Records supplied
/-- R198, R199, R281: `tread` reads the time, its fraction and its bound; `twait` completes once the time has come,
and faults where the time is not LOCKED. R199, R278 to R281: a sync that the links of a die carry steers it to the reported
time, forward as a step and backward by slewing, and locks it where its worst-case error is within the limit; a sync that does not meet it steers an
unlocked die alone; a die that is not synchronised holds over, and unlocks past its bound; a `twait` ends at its time; IEEE 1588 disciplines the grandmaster of
a package in a pod that has an Ethernet port up, and Thrumub sets the epoch of one that is in none. The estimate, that a
locked die lies within 1,400 ps of the grandmaster, and that the rate is steered at once, are the model's choice (log 13). R305: at a boundary the limit of a die
moves by at most 1, down while it is above its ceiling, up while it is below its floor, and never above the ceiling it was
within. -/
def Obligations.TimeAndRamp : Prop :=
  (∀ (s : State) (d b a : Reg), readable a s = true →
  exec (.tread d b) s = .next (retire 1 (wr b (BitVec.ofNat 64 (boundPs s % 2 ^ 32 * 2 ^ 32 + counter s % 2 ^ 16))
    (wr d (BitVec.ofNat 64 (counter s / 2 ^ 16)) s))) ∧
  (timeLocked s = true → (rawReg s a).toNat ≤ counter s / 2 ^ 16 → exec (.twait a) s = .next (retire 1 s)) ∧
  (timeLocked s = true → counter s / 2 ^ 16 < (rawReg s a).toNat → exec (.twait a) s = .next (stall s)) ∧
  (timeLocked s = false → exec (.twait a) s = .next (takeFault s.cur (ctx s).pc 0 { cause := .timeUnlocked } s))) ∧
  (∀ (s : State) (pkg die time bound : Nat),
  (∀ p, findPkg pkg s = some p →
    let error := max bound (asymmetry p + 80 + (if p.inPod then p.gmBound else 0) + toPs (apart time p.gmTime))
    let steered : Die → Die := fun d => { d with count := max d.count time, slew := d.count - time, trim := -d.drift, syncAt := max d.count time }
    let carried := routeUp (hubRoute pkg die s) s = true ∧ routeDead (hubRoute pkg die s) s = false
    turnsDie (.reedSync pkg die time bound) s pkg die (fun d x =>
      let y := steered d
      (¬carried ∨ d.on = false → x = d) ∧
      (carried → d.on = true → error + toPs y.slew ≤ (if p.inPod then 40000 else 3000) → toPs (apart y.count p.gmTime) ≤ 1400 →
        x = { y with time := .locked, bound := error, lastSync := y.count }) ∧
      (carried → d.on = true → (if p.inPod then 40000 else 3000) < error + toPs y.slew ∨ 1400 < toPs (apart y.count p.gmTime) →
        x = if d.time = .unlocked then y else { d with syncAt := d.count }))) ∧
  turnsDie (.holdoverEntry pkg die) s pkg die (fun d x =>
    x = if d.time = .locked ∧ 262144000 ≤ d.count - d.lastSync then { d with time := .holdover } else d) ∧
  (∃ t, exec (.timeUnlock pkg die) s = .next t ∧ ∀ d, findDie pkg die s = some d → ∃ x, findDie pkg die t = some x ∧
    x = if d.time = .holdover ∧ 1000000 < dieBound d then { d with time := .unlocked } else d) ∧
  turnsPkg (.ieee1588Sync pkg time bound) s pkg (fun p x t => t = { s with pkgs := t.pkgs } ∧
    (p.inPod = true → p.ethUp ≠ 0 → x = { p with gmTime := time, gmBound := max bound (toPs (apart time s.podTime)) }) ∧
    (p.inPod = false ∨ p.ethUp = 0 → x = p)) ∧
  (podMember pkg s = false → turnsPkg (.packageTimeEpoch pkg time) s pkg (fun p x t => x = { p with gmTime := time } ∧
    t = { s with pkgs := t.pkgs, dies := t.dies } ∧ ∀ d, findDie pkg die s = some d → ∃ y, findDie pkg die t = some y ∧
      y = if d.on then { d with count := max d.count time, slew := d.count - time } else d)) ∧
  (∀ a, twaitAt s = some a → ready s.me .s = true → a.toNat ≤ timeNs s →
    (timeLocked s = true → exec .twaitExpiry s = .next (retire 1 { s with cur := .s })) ∧
    (timeLocked s = false → exec .twaitExpiry s =
      .next (takeFault .s (memberCtx s.me.m .s).pc 0 { cause := .timeUnlocked } { s with cur := .s })))) ∧
  (∀ (s : State) (pkg die : Nat),
  turnsDie (.rampLimitUpdate pkg die) s pkg die fun d x =>
    x = { d with ramp := x.ramp, rampAt := d.count / 32768000 * 32768000 } ∧
    x.ramp ≤ d.ramp + 1 ∧ d.ramp ≤ x.ramp + 1 ∧ (rampCeiling d s < d.ramp → x.ramp + 1 = d.ramp) ∧
    (d.ramp ≤ rampCeiling d s → x.ramp ≤ rampCeiling d s) ∧ (d.ramp < rampFloor d s → x.ramp = d.ramp + 1) ∧
    (stepWaiting pkg die s = true → d.ramp < rampCeiling d s → x.ramp = d.ramp + 1))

Task statement
What do the lines above say from the one containing "def Obligations.TimeAndRamp : Prop" down to the one containing "(timeLocked s = false → exec (.twait"? Return them exactly, both end lines included, and only them.

Solution for this exercise
def Obligations.TimeAndRamp : Prop :=
  (∀ (s : State) (d b a : Reg), readable a s = true →
  exec (.tread d b) s = .next (retire 1 (wr b (BitVec.ofNat 64 (boundPs s % 2 ^ 32 * 2 ^ 32 + counter s % 2 ^ 16))
    (wr d (BitVec.ofNat 64 (counter s / 2 ^ 16)) s))) ∧
  (timeLocked s = true → (rawReg s a).toNat ≤ counter s / 2 ^ 16 → exec (.twait a) s = .next (retire 1 s)) ∧
  (timeLocked s = true → counter s / 2 ^ 16 < (rawReg s a).toNat → exec (.twait a) s = .next (stall s)) ∧
  (timeLocked s = false → exec (.twait a) s = .next (takeFault s.cur (ctx s).pc 0 { cause := .timeUnlocked } s))) ∧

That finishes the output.